*** Opening of Entries shown ***

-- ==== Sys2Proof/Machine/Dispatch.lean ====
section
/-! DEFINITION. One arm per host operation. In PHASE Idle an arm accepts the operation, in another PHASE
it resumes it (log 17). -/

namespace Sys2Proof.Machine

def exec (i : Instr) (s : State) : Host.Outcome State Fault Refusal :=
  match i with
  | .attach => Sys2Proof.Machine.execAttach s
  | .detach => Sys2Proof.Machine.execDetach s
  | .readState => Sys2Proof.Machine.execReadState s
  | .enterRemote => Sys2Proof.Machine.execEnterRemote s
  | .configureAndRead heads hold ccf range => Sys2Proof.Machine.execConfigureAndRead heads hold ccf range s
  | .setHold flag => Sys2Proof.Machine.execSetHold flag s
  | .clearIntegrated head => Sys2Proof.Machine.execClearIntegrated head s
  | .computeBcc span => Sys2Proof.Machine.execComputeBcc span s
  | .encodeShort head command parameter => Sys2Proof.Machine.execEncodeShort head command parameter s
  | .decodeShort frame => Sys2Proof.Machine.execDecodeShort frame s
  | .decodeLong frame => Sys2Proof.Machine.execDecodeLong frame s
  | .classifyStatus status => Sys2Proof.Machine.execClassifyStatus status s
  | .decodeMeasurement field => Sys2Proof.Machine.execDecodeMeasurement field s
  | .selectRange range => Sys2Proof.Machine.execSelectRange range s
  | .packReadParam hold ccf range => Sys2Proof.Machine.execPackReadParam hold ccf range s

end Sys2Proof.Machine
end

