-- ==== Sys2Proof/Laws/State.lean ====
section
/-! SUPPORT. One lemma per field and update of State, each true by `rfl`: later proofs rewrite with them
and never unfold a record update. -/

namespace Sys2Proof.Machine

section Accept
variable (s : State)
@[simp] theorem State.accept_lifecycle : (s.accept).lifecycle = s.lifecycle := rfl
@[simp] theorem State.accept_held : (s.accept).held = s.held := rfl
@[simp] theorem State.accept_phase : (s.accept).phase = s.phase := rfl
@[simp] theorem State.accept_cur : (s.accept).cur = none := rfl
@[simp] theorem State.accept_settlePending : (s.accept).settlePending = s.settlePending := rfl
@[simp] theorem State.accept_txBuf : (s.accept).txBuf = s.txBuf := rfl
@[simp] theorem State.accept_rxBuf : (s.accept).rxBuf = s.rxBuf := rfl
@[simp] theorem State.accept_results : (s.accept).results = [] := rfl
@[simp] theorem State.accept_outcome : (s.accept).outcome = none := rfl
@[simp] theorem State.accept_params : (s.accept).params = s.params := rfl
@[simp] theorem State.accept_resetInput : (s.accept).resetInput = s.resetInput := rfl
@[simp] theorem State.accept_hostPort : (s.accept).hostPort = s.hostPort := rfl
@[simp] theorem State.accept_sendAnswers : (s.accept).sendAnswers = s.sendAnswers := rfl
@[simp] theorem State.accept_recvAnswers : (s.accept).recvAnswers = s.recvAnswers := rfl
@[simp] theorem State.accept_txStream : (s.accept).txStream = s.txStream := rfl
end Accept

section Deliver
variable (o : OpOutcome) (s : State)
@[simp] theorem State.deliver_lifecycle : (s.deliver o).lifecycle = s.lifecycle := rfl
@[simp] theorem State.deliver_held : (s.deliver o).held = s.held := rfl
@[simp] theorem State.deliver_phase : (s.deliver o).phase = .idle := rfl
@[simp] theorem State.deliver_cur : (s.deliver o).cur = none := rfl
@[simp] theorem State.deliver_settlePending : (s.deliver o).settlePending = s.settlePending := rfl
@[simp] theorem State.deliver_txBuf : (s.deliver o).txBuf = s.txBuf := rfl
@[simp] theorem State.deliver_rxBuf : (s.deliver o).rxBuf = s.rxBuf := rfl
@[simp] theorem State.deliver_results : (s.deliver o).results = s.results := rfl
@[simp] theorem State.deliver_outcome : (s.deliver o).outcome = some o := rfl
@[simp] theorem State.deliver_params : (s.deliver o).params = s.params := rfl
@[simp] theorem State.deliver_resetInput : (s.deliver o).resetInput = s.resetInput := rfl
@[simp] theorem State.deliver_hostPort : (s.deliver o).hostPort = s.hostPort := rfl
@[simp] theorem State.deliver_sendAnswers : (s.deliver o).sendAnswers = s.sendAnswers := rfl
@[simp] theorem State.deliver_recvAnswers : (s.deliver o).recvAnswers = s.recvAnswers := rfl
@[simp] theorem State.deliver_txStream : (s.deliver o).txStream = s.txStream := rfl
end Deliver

*** Close of Entries shown ***

Instructions to follow
What are the lines above, starting at the one with "section Accept" and ending at the one with "(s.accept).cur = none := rfl"? Give them again exactly, and only them.

Solution
section Accept
variable (s : State)
@[simp] theorem State.accept_lifecycle : (s.accept).lifecycle = s.lifecycle := rfl
@[simp] theorem State.accept_held : (s.accept).held = s.held := rfl
@[simp] theorem State.accept_phase : (s.accept).phase = s.phase := rfl
@[simp] theorem State.accept_cur : (s.accept).cur = none := rfl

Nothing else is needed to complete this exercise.